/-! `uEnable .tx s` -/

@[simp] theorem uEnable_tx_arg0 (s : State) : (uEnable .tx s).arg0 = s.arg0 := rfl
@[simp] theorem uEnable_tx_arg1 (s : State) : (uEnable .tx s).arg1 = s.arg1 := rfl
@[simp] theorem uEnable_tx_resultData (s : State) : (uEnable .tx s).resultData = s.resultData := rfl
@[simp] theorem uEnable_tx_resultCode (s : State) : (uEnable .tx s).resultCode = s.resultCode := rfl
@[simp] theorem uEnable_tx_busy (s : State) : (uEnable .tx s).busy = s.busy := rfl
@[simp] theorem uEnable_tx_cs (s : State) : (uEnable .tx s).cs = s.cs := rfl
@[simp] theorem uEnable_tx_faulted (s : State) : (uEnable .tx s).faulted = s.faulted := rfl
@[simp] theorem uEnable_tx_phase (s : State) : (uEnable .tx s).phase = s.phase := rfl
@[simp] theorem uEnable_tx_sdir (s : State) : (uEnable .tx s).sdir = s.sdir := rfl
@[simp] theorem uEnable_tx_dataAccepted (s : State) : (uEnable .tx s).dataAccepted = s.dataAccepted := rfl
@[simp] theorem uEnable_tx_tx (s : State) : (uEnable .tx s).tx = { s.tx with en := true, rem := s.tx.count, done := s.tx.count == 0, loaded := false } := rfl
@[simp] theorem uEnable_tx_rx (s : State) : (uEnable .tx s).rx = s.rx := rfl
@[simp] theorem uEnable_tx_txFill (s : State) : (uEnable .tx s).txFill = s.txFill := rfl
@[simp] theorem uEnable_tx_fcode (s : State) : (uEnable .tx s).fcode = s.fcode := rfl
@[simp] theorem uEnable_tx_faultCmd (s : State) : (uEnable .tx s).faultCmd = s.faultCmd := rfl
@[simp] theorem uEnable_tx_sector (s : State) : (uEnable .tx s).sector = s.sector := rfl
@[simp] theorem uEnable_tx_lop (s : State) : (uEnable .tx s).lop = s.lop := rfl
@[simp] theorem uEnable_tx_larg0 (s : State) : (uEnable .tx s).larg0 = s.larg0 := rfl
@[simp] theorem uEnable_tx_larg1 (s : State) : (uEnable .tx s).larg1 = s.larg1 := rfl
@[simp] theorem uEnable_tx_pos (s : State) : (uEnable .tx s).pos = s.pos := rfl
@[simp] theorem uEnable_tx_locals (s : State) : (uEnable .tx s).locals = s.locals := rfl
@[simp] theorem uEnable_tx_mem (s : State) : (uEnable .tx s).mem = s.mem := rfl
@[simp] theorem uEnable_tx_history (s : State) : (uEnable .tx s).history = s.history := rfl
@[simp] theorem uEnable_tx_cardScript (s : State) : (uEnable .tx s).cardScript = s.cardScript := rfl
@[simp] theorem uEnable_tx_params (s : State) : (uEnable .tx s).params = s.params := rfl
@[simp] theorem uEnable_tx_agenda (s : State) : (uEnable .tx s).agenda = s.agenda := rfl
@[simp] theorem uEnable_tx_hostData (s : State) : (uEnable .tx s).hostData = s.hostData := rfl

§ **WHAT YOU HAVE TO DO**: In the entries above, find the line holding "s.faultCmd := rfl" and the line holding "s.larg1 := rfl"; print both of them and every line between, exactly, and nothing else.

§ **RESPONSE FOR THIS EXERCISE**:
@[simp] theorem uEnable_tx_faultCmd (s : State) : (uEnable .tx s).faultCmd = s.faultCmd := rfl
@[simp] theorem uEnable_tx_sector (s : State) : (uEnable .tx s).sector = s.sector := rfl
@[simp] theorem uEnable_tx_lop (s : State) : (uEnable .tx s).lop = s.lop := rfl
@[simp] theorem uEnable_tx_larg0 (s : State) : (uEnable .tx s).larg0 = s.larg0 := rfl
@[simp] theorem uEnable_tx_larg1 (s : State) : (uEnable .tx s).larg1 = s.larg1 := rfl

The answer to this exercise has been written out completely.